Most people don't know that 'Dreamtruder' wasn’t my first storygame — it was only the first one I published. The first 'storygame' I wrote was a planned trilogy with roughly a few thousand words. Despite completing it pretty early on, I didn’t want to publish it until I finished the second installment (and I'm glad I made this choice).
Back then, it was probably worse than a wreck, lol. I didn’t understand choice-based stories, and the protagonist couldn’t make a single action without the reader first choosing it for them. Each page was 1-3 sentences long. But after reading more storygames and ‘finishing’ the second part of the series, I realized the flaws in the first one, and painstakingly went through every page to ensure the minimum word count was 200.
Here’s what I’ll do in your situation:
1) Read through what you’ve written
2) Make notes on the things you like and the things you dislike. This could be the characters, plot twists, the overall theme, etc
3) Check to see if there’s more you like or dislike
If it’s the former, you could probably carry it to a new storygame, add some branches and new choices, refine what you’ve written, proofread everything, and complete it. But if it’s the latter, you’ll probably do what I did with my storygame, ‘Roads to Resistance’: transform it into something entirely new.

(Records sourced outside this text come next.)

-- ==== Sys2Proof/Machine/YardEngines.lean ====
section
/-!
DEFINITION. YardEngines.lean: the engine block's operations (R279 to R287, R198, R199), its checks (R285), and the yard atomics
(R292 to R295). Arrays that a command names by address (row pointers, indices, exponents) are indexed from the command's first row;
tensors by their own rows and columns (log entry 17).
-/

namespace Sys2Proof.Machine

/-! ## Atomics (R292) -/

/-- The new word of an atomic. -/
def atomNew (kind : Nat) (old v cmp : U64) : U64 :=
  match kind with
  | 0 => old + v
  | 1 => if v.slt old then v else old
  | 2 => if old.slt v then v else old
  | 3 => old &&& v
  | 4 => old ||| v
  | 5 => old ^^^ v
  | 8 => old + v
  | 9 => v
  | 10 => if old = cmp then v else old
  | 11 => if v.slt old then v else old
  | 12 => if old.slt v then v else old
  | _ => old

/-- Does the kind return the old word? -/
def atomReturns (kind : Nat) : Bool := decide (8 ≤ kind)

/-- An atomic on the aligned 64-bit word at offset o of stack y, one access at the yard cache (R289, R294, R295): the old word and its
poison. A poisoned word stays poisoned. -/
def State.atomic (s : State) (u : Via) (y o kind : Nat) (v cmp : U64) : State × U64 × Bool :=
  let a := stackBase y + o
  let old := BitVec.ofNat 64 (s.readNat a 8)
  let bad := s.readBad a 8
  let s2 := s.yardStore u y o [(leBytes 8 (atomNew kind old v cmp).toNat, false)] true .update
  let n := (s2.yard y).atomics + 1
  let s3 := (s2.setYard y { s2.yard y with atomics := n }).set (YRD_CACHE_CNT.atomics y) (min (n / 1024) 65535)
  (s3, old, bad)

/-- Is [o, o + 8) an aligned word inside the stack, in no shed page (R411)? -/
def State.atomOk (s : State) (y o : Nat) : Bool := o % 8 == 0 && decide (o + 8 ≤ s.stackSize y) && !s.inShed y o

/-- Behind an atomic that names no source: the control die's port (log entry 109). -/
def atomVia : Via := { pen := none, port := .control, cls := 2, who := 0 }

/-- An atomic command: the reply is the old word for a returning kind. -/
def State.atomCmd (s : State) (y : Fin 8) (off : BitVec 37) (kind : Nat) (v cmp : U64) : Host.Outcome State Fault Refusal :=
  s.yardStep fun t =>
    if t.atomOk y.val off.toNat then
      let r := t.atomic atomVia y.val off.toNat kind v cmp
      .next (r.1.answer (if atomReturns kind then .data (leBytes 8 r.2.1.toNat) (if r.2.2 then [0] else []) else .accepted))
    else .next (t.answer .accessFault)

def execAtomAdd (y : Fin 8) (off : BitVec 37) (v : U64) (s : State) : Host.Outcome State Fault Refusal :=
  s.atomCmd y off 0 v 0
def execAtomMin (y : Fin 8) (off : BitVec 37) (v : U64) (s : State) : Host.Outcome State Fault Refusal :=
  s.atomCmd y off 1 v 0
def execAtomMax (y : Fin 8) (off : BitVec 37) (v : U64) (s : State) : Host.Outcome State Fault Refusal :=
  s.atomCmd y off 2 v 0
def execAtomAnd (y : Fin 8) (off : BitVec 37) (v : U64) (s : State) : Host.Outcome State Fault Refusal :=
  s.atomCmd y off 3 v 0
def execAtomOr (y : Fin 8) (off : BitVec 37) (v : U64) (s : State) : Host.Outcome State Fault Refusal :=
  s.atomCmd y off 4 v 0
def execAtomXor (y : Fin 8) (off : BitVec 37) (v : U64) (s : State) : Host.Outcome State Fault Refusal :=
  s.atomCmd y off 5 v 0
def execFadd (y : Fin 8) (off : BitVec 37) (v : U64) (s : State) : Host.Outcome State Fault Refusal :=
  s.atomCmd y off 8 v 0
def execSwap (y : Fin 8) (off : BitVec 37) (v : U64) (s : State) : Host.Outcome State Fault Refusal :=
  s.atomCmd y off 9 v 0
def execCas (y : Fin 8) (off : BitVec 37) (v : U64) (cmp : U64) (s : State) : Host.Outcome State Fault Refusal :=
  s.atomCmd y off 10 v cmp
def execFmin (y : Fin 8) (off : BitVec 37) (v : U64) (s : State) : Host.Outcome State Fault Refusal :=
  s.atomCmd y off 11 v 0
def execFmax (y : Fin 8) (off : BitVec 37) (v : U64) (s : State) : Host.Outcome State Fault Refusal :=
  s.atomCmd y off 12 v 0

/-! ## Checks of an engine command (R285) -/

/-- The addresses of a REDUCE command's source descriptors. -/
def State.reduceSrcs (s : State) (c : List Byte) : List Nat :=
  (List.range (cmdNsrc c)).map fun i => s.readNat (localOf (cmdAux1 c) + 8 * i) 8

/-- The descriptors an engine command names (R280, R281). -/
def State.engDescs (s : State) (c : List Byte) : List Nat :=
  let op := cmdOp c
  if op = 0x10 ∨ op = 0x11 then [cmdD0 c, cmdD1 c, cmdD2 c]
  else if op = 0x12 ∨ op = 0x14 then [cmdD0 c, cmdD1 c]
  else if op = 0x13 then cmdD0 c :: s.reduceSrcs c
  else if op = 0x19 then []
  else [cmdD1 c]

/-- The ranges of the arrays an engine command names (R281, R293), and its completion record. -/
def State.engRanges (s : State) (c : List Byte) : List (Nat × Nat) :=
  let op := cmdOp c
  let rows := cmdRows c
  let sparse := [(cmdAux0 c, 8 * (rows + 1)), (cmdAux1 c, 4 * (s.descAt (cmdD1 c)).cols)]
  let chan := [(cmdTabN c, 16 * cmdChnN c)]
  (if op = 0x10 ∨ op = 0x11 then chan ++ sparse
   else if op = 0x12 then [(cmdAux0 c, 4 * rows)]
   else if op = 0x13 then [(cmdAux1 c, 8 * cmdNsrc c)]
   else if op = 0x14 then chan
   else if op = 0x15 then sparse ++ [(cmdD2 c, 2 * rows)]
   else if op = 0x16 ∨ op = 0x17 then sparse ++ [(cmdD2 c, 2 * cmdNcols c)]
   else if op = 0x18 then [(cmdAux1 c, 16)]
   else (cmdAux0 c, 16 * rows) :: (if atomReturns (cmdKind c) then [(cmdAux1 c, 8 * rows)] else [])) ++ [(cmdRec c, 32)]

/-- XC_FMT for an engine command: a format that does not fit its role in R281 to R284. -/
def State.engBadFmt (s : State) (c : List Byte) : Bool :=
  let op := cmdOp c
  let d0 := s.descAt (cmdD0 c)
  let d1 := s.descAt (cmdD1 c)
  if op = 0x10 ∨ op = 0x11 then d1.fmt != 4 || (s.descAt (cmdD2 c)).fmt != 4
  else if op = 0x12 then d0.fmt != d1.fmt
  else if op = 0x13 then d0.format.block
  else if op = 0x15 ∨ op = 0x16 ∨ op = 0x17 then d1.fmt != 4
  else false

/-- XC_SHAPE for an engine command: shapes that differ where they must agree, or a row range that passes the shard. The results of SPMV
and RESID are a 1 × n tensor, one element a matrix row (log entry 18). -/
def State.engBadShape (s : State) (c : List Byte) : Bool :=
  let op := cmdOp c
  let d0 := s.descAt (cmdD0 c)
  let d1 := s.descAt (cmdD1 c)
  let d2 := s.descAt (cmdD2 c)
  let last := cmdRow0 c + cmdRows c
  if op = 0x10 ∨ op = 0x11 then
    d1.rows != 1 || d2.rows != 1 || d2.cols != cmdNcols c || d0.rows != 1 || decide (d0.cols < last)
  else if op = 0x12 then d0.cols != d1.cols || decide (d0.rows < last)
  else if op = 0x13 then (s.reduceSrcs c).any (fun g => !d0.sameShape (s.descAt g)) || decide (d0.rows < last)
  else if op = 0x14 then !d0.sameShape d1 || decide (d0.rows < last)
  else if op = 0x18 then decide (d1.rows < last)
  else if op = 0x19 then false
  else d1.rows != 1

/-- The alignment X of an SPMV or RESID row sum: P − 32 (R283, R34). -/
def State.spmvX (s : State) (c : List Byte) : Int :=
  (s.descAt (cmdD1 c)).exp - 63 + ((s.descAt (cmdD2 c)).exp - 63) - 32

/-- XC_ALIGN for an engine command: R232's bound for each block-format source that enters at an alignment. -/
def State.engBadAlign (s : State) (c : List Byte) : Bool :=
  let op := cmdOp c
  let far := fun (d : Desc) (x : Int) => d.format.block && decide (190 < d.exp - x)
  if op = 0x11 then far (s.descAt (cmdD0 c)) (s.spmvX c)
  else if op = 0x13 then (s.reduceSrcs c).any fun g => far (s.descAt g) (s.descAt (cmdD0 c)).exp
  else if op = 0x14 then far (s.descAt (cmdD1 c)) (cmdXn c)
  else false

/-- The status and detail of the checks of an engine command of pen p (R240, R285). -/
def State.engCheck (s : State) (p : Option Nat) (y : Nat) (c : List Byte) : Nat × Nat :=
  let op := cmdOp c
  if engBadOp c then (1, 0)
  else if op = 0x13 ∧ s.inStack p y (cmdAux1 c) (8 * cmdNsrc c) = false then (5, 0)
  else
    let ds := s.engDescs c
    let d0 := s.descAt (cmdD0 c)
    let others := (ds.drop 1).map s.descAt
    if ds.any (fun g => !s.inStack p y g 64) then (5, 0)
    else if s.firstDescFault ds ≠ 0 then (2, s.firstDescFault ds)
    else if s.engBadFmt c then (3, 0)
    else if s.engBadShape c then (4, 0)
    else if (ds.flatMap (fun g => (s.descAt g).planes) ++ s.engRanges c).any (fun r => !s.inStack p y r.1 r.2) then (5, 0)
    else if s.engBadAlign c then (6, 0)
    else if others.any (fun d => d.planes.any fun r => d0.planes.any (overlap r)) then (7, 0)
    else if ds.any (fun g => s.readUe (localOf g) 64) ||
        ((op == 0x10 || op == 0x11 || op == 0x14) && s.readUe (localOf (cmdTabN c)) (16 * cmdChnN c)) then (9, 0)
    else (0, 0)

/-! ## Sparse matrices -/

/-- The j-th row pointer of the command. -/
def State.rowPtr (s : State) (c : List Byte) (j : Nat) : Nat := s.readNat (localOf (cmdAux0 c) + 8 * j) 8

/-- Row pointers j and j + 1 keep R282's rule. -/
def State.rowPtrOk (s : State) (c : List Byte) (j : Nat) : Bool :=
  let a := s.rowPtr c j
  let b := s.rowPtr c (j + 1)
  a % 8 == 0 && b % 8 == 0 && decide (a ≤ b) && decide (b ≤ (s.descAt (cmdD1 c)).cols)

/-- The column index of value n. -/
def State.colIdx (s : State) (c : List Byte) (n : Nat) : Nat := s.readNat (localOf (cmdAux1 c) + 4 * n) 4

/-- The value numbers of the command's row j. -/
def State.rowVals (s : State) (c : List Byte) (j : Nat) : List Nat :=
  (List.range (s.rowPtr c (j + 1) - s.rowPtr c j)).map (· + s.rowPtr c j)

/-- What stops the command at row j: YE_ROWPTR, YE_INDEX, or nothing (0) (R285). -/
def State.rowFault (s : State) (c : List Byte) (j : Nat) : Nat :=
  if !s.rowPtrOk c j then 0x0B
  else if (s.rowVals c j).any (fun n => decide (cmdNcols c ≤ s.colIdx c n)) then 0x0A
  else 0

/-- The same for an operation that reads no column index (EQROW). -/
def State.ptrFault (s : State) (c : List Byte) (j : Nat) : Nat := if s.rowPtrOk c j then 0 else 0x0B

/-- The first row of the command that stops it, with the status. -/
def firstStop (rows : Nat) (f : Nat → Nat) : Option (Nat × Nat) :=
  (List.range rows).findSome? fun j => if f j = 0 then none else some (j, f j)

/-- The command's status, error row and number of rows to do, after looking for the row that stops it. -/
def Run.stopAt (r : Run) (stop : Option (Nat × Nat)) : Run × Nat :=
  match stop with
  | none => (r, cmdRows r.cmd)
  | some (j, st) => ({ r with status := st, errRow := cmdRow0 r.cmd + j }, j)

/-- The yard reads the row pointers and the column indices of the command (R269). -/
def State.readSparse (s : State) (v : Via) (y : Nat) (c : List Byte) : State :=
  (s.yardRead v y (localOf (cmdAux0 c) - stackBase y) (8 * (cmdRows c + 1)) false).yardRead v y (localOf (cmdAux1 c) - stackBase y)
    (4 * (s.descAt (cmdD1 c)).cols) false

/-- The exact row sum of row j in A192 and its poison (R283, R286): the terms of R36 with g = 32. -/
def State.rowSum (s : State) (c : List Byte) (j : Nat) : Int × Bool :=
  let d1 := s.descAt (cmdD1 c)
  let d2 := s.descAt (cmdD2 c)
  let x := s.spmvX c
  (s.rowVals c j).foldl (fun a n =>
    let k := s.colIdx c n
    let u := s.elemAt d1 0 n
    let v := s.elemAt d2 0 k
    (a.1 + scale2 (u.1 * v.1) (u.2 + v.2 - x), a.2 || s.blockBad d1 0 (n / 8) || s.blockBad d2 0 (k / 8))) (0, false)

/-- The stage-3 value of matrix row row0 + j for SPMV or RESID, its channel, its poison. -/
def State.rowValue (s : State) (c : List Byte) (resid : Bool) (j : Nat) : Int × Channel × Bool :=
  let d0 := s.descAt (cmdD0 c)
  let x := s.spmvX c
  let i := cmdRow0 c + j
  let r := s.rowSum c j
  let b := s.elemAt d0 0 i
  let a := if resid then scale2 b.1 (b.2 - x) - r.1 else r.1
  let ch := s.channelAt (cmdTabN c) (cmdChnN c) d0 0 i
  (stage123 ch (cmdEb c) (cmdClip c 1) a, ch, r.2 || (resid && s.blockBad d0 0 (i / d0.format.len)))

/-- Does element i of the destination row lie in the rows the command writes: the first n of its rows? -/
def spmvMine (c : List Byte) (n i : Nat) : Bool := decide (cmdRow0 c ≤ i) && decide (i < cmdRow0 c + n)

Using the notes you took earlier, decide which elements you want to keep in your story and which you'd prefer to change. For instance, if the protagonist is flat but another side character has an interesting personality, you could consider keeping both characters but switching the point-of-view to the more interesting one. Another tip: save snippets of prose or paragraphs which hold promise in another document, and find ways to incorporate these into your new WIP.
Sustaining interest is important if you want to complete your storygame. I usually get bored when rewriting scenes, so one way to keep yourself inspired is to add new elements. This could be a new setting you’d like to play around with or another side of the characters you wish to explore. Or you could completely change the story’s plot while keeping what you’ve written as a subplot. The brain thrives on novelty, so a tip would be to see your storygame through a new perspective, while keeping true to the integral parts of the narrative.
And if you're wondering what happened to ‘Roads of Resistance’, you probably have seen its second draft. Most of it got condensed into the prologue of ‘Breaker’, with a few extra snippets transferred and reworked into its first chapter.